Schisandrol A from Schisandra chinensis reverses P-glycoprotein-mediated multidrug resistance by affecting Pgp-substrate complexes.

Recent studies have shown that dibenzocyclooctadiene lignans may reverse P-glycoprotein-mediated multidrug resistance (Pgp-MDR) in cancer cells; however, the mechanism of action remains unknown. Through screening of herbs, we found that schisandrol A (SCH) isolated from Fructus Schisandrae (the dried fruit of Schisandra chinensis (Turcz.) Baill.) sensitized Pgp-MDR HepG2-DR cells by interfering with the function of Pgp-substrate complexes. In Pgp-MDR cells, SCH enhanced the cytotoxicity of cancer drugs that are Pgp substrates and restored vinblastine-induced G2/M arrest without lowering Pgp expression.
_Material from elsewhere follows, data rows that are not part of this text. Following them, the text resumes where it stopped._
/-- R256: the one write, of the transfer's own blocks, whole or in part (R311). -/
theorem wrCommit_framed (hwf : ∀ v, (st.get v).wf) (hst : s.stores = st) (hr : s.tr = tr.padded)
    (hw : tr.AcceptedWrite) (hb : s.buf.length = 512 * ceil2 tr.pageCount) :
    StaysFramed i tr st (wrCommit s) := by
  obtain ⟨bytes, hbytes, hlen⟩ := unwireToStore_even (bs := s.buf) (by omega)
  have hwrite : ∀ bs : List Byte, bs.length ≤ bytes.length →
      OnlyBlocksChange tr st (s.writeStore s.tr.unit (transferOffset s.tr) bs).stores := by
    intro bs hbs
    rw [writeStore_stores, hst, hr, padded_unit, transferOffset_padded]
    exact onlyBlocksChange_write hw hwf (by omega)
  unfold wrCommit
  rw [hbytes]
  exact (Attempt.holds_andThen ..).2 (storeWrite_rule (fun _ => nextIn_fault _)
    (fun k => nextIn_next (hwrite _ (List.length_take_le' k bytes))) (hwrite _ (Nat.le_refl _)))

theorem wrFlush_framed (h : OnlyBlocksChange tr st s.stores) : StaysFramed i tr st (wrFlush s) :=
  (Attempt.holds_andThen ..).2 (storeFlush_rule (fun _ => nextIn_fault _)
    (nextIn_next h) h)

/-- Every primitive of a transfer keeps the invariant, whatever the environment does. -/
theorem xferStep_framed {p : XferPhase} (hwf : ∀ v, (st.get v).wf) (hblocks : tr.WholeBlocks)
    (h : FramedPhase i tr st s p) : StaysFramed i tr st (xferStep (encodeCommand i) p s) := by
  cases p with
  | params => exact xferParams_framed h.1 h.2
  | setup => exact send_framed (f := fun t => t.toXfer .ack) h.1 h
  | ack => exact send_framed (f := afterAck) h.1 (afterAck_framed h.1 h.2)
  | rdFetch => exact rdFetch_framed h
  | rdSend => exact rdSend_framed h
  | rdDrain => exact drainCheck_framed h fun _ _ _ => h
  | rdFinal => exact send_framed (f := State.goIdle) h (framed_goIdle h)
  | wrRecv =>
    obtain ⟨hst, hr, hw⟩ := h
    exact wrRecv_framed hst hr hw
  | wrDrain => exact drainCheck_framed h.1 fun _ _ _ => h
  | wrPad =>
    obtain ⟨hst, hr, hw, hb⟩ := h
    exact wrPad_framed hblocks hst hr hw hb
  | wrAck => exact send_framed (f := afterWrAck) h.1 (afterWrAck_framed h)
  | wrCommit =>
    obtain ⟨hst, hr, hw, hb⟩ := h
    exact wrCommit_framed hwf hst hr hw hb
  | wrFlush => exact wrFlush_framed h

/-- A state of the invariant has changed only the transfer's blocks. -/
theorem Framed.onlyBlocksChange (h : Framed i tr st s) : OnlyBlocksChange tr st s.stores := by
  have huntouched : s.stores = st → OnlyBlocksChange tr st s.stores := fun h => h ▸ .refl tr _
  unfold Framed at h
  split at h
  next p _ =>
    cases p with
    | rdFetch | rdSend | rdDrain | rdFinal => exact huntouched h
    | wrFlush => exact h
    | _ => exact huntouched h.1
  next => exact h

/-- A run from a state of the invariant. -/
theorem xferRun_framed (hwf : ∀ v, (st.get v).wf) (hblocks : tr.WholeBlocks) (n : Nat)
    (h : Framed i tr st s) : FramedNext tr st (xferRun (encodeCommand i) n s).outcome := by
  have hrun := xferRun_holds (b := encodeCommand i) (I := Framed i tr st) (Q := FramedNext tr st)
    (fun p t hp ht => xferStep_framed hwf hblocks (by unfold Framed at ht; rwa [hp] at ht)) n s h
  exact Attempt.holds_outcome
    (hrun.mono (fun _ _ ht => nextIn_next ht.onlyBlocksChange) fun _ ho => ho)

/-! ### Where a transfer is taken up -/

/-- A request that the resolver built commits whole blocks (R224, R257): put in `TR` with the
command and the parameters it was built of, it is `Accepted`. -/
theorem request_wholeBlocks (s : State) (i : Instr) : (s.request i).WholeBlocks := by
  rintro ⟨hd, hok⟩ data hlen
  exact Accepted.length_paddedData
    (s := ((s.withCmd (encodeCommand i)).withParams s.paramRegs).withRequest (s.request i))
    ⟨rfl, hok, hd⟩ hlen

theorem State.Serves.wholeBlocks (h : s.Serves i tr) : tr.WholeBlocks := by
  rcases h with ⟨-, rfl⟩ | ⟨hp, hs, rfl⟩
  · exact request_wholeBlocks s i
  · obtain ⟨-, ha, -⟩ := hs.inTransfer hp
    exact fun _ _ hlen => ha.length_paddedData hlen

/-- Begun or taken up, a transfer starts with the invariant. -/
theorem State.Serves.framed (h : s.Serves i tr) : Framed i tr s.stores (enterXfer s) := by
  rcases h with ⟨hp, rfl⟩ | ⟨hp, hs, rfl⟩
  · rw [enterXfer_atParams hp]
    exact ⟨rfl, rfl⟩
  · obtain ⟨-, ⟨-, hok, hd⟩, -⟩ := hs.inTransfer hp
    rw [enterXfer_xfer hp, Framed, hp]
    exact ⟨rfl, rfl, hd, hok⟩

end

/-- Settles O36: the invariant `Framed`, carried through the run. -/
theorem transferStoreFrame : Obligations.TransferStoreFrame := by
  intro i s t tr u a hi hserves hwf h
  rw [exec_transfer hi] at h
  exact xferRun_framed hwf hserves.wholeBlocks xferLength hserves.framed t h u a

end Sys2Proof.Machine

/-! ## The codec and the decoder as arithmetic and bit fields (30_encoding.md R105 to R113, R126) -/

namespace Sys2Proof.Machine

/-! ### The two layouts of a word -/

/-- A mask of the `k` low bits takes a remainder. -/
theorem toNat_and_lowMask {v : Nat} (x m : BitVec v) (k : Nat) (hm : m.toNat = 2 ^ k - 1) :
    (x &&& m).toNat = x.toNat % 2 ^ k := by
  rw [BitVec.toNat_and, hm, Nat.and_two_pow_sub_one_eq_mod]

/-- R105, R144: the two wire bytes of a word are its low and its high six bits. -/
theorem encodeControlWord_eq (w : Word12) : ∃ b0 b1 : Byte, encodeControlWord w = [b0, b1] ∧
    b0.toNat = w.toNat % 64 ∧ b1.toNat = w.toNat / 64 := by
  have hw := w.isLt
  refine ⟨_, _, rfl, ?_, ?_⟩
  · rw [BitVec.toNat_setWidth, toNat_and_lowMask w _ 6 rfl]
    omega
  · rw [BitVec.toNat_setWidth, toNat_and_lowMask _ _ 6 rfl, BitVec.toNat_ushiftRight,
      Nat.shiftRight_eq_div_pow]
    omega

/-- R107, R143: the two store bytes of a word are its low eight and its high four bits. -/
theorem storeEncode_eq (w : Word12) : ∃ s0 s1 : Byte, storeEncode w = [s0, s1] ∧
    s0.toNat = w.toNat % 256 ∧ s1.toNat = w.toNat / 256 := by
  have hw := w.isLt
  refine ⟨_, _, rfl, ?_, ?_⟩
  · rw [BitVec.toNat_setWidth, toNat_and_lowMask w _ 8 rfl]
    omega
  · rw [BitVec.toNat_setWidth, toNat_and_lowMask _ _ 4 rfl, BitVec.toNat_ushiftRight,
      Nat.shiftRight_eq_div_pow]
    omega

/-- Settles O3. -/
theorem wordLayouts : Obligations.WordLayouts :=
  fun w => ⟨encodeControlWord_eq w, storeEncode_eq w⟩

/-- R140: the word of a wire pair, of which only the low six bits of each byte count. -/
theorem toNat_decodeWireWord (b0 b1 : Byte) :
    (decodeWireWord b0 b1).toNat = b0.toNat % 64 + 64 * (b1.toNat % 64) := by
  have h0 : ((b0 &&& 0o77#8).setWidth 12).toNat = b0.toNat % 64 := by
    rw [BitVec.toNat_setWidth, toNat_and_lowMask b0 _ 6 rfl]
    omega
  have h1 : ((b1 &&& 0o77#8).setWidth 12 <<< 6).toNat = (b1.toNat % 64) <<< 6 := by
    rw [BitVec.toNat_shiftLeft, BitVec.toNat_setWidth, toNat_and_lowMask b1 _ 6 rfl,
      Nat.shiftLeft_eq, Nat.shiftLeft_eq]
    omega
  rw [decodeWireWord, BitVec.or_comm, BitVec.toNat_or, h0, h1,
    ← Nat.shiftLeft_add_eq_or_of_lt (Nat.mod_lt _ (by decide)), Nat.shiftLeft_eq]
  omega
SCH increased cellular retention of Pgp substrates such as rhodamine 123. In Pgp-overexpressing membrane preparations, SCH stimulated basal Pgp-ATPase thus showing some substrate-like function. However, SCH was not a competitive inhibitor for verapamil or progesterone and decreased their Km. In the presence of substrates, SCH decreased the reactivity between Pgp and the monoclonal antibody UIC-2 which is normally increased with active substrate-Pgp complexes. The labeling of active Pgp transport sites by [125I]-iodoarylazidoprazosin was partially blocked by SCH. SCH did not affect the activity of the mutant Pgp F983A suggesting that SCH acted differently than the thioxanthene type of Pgp allosteric inhibitors. Our results suggest that SCH acts by affecting the normal formation and functioning of the Pgp-substrate complexes.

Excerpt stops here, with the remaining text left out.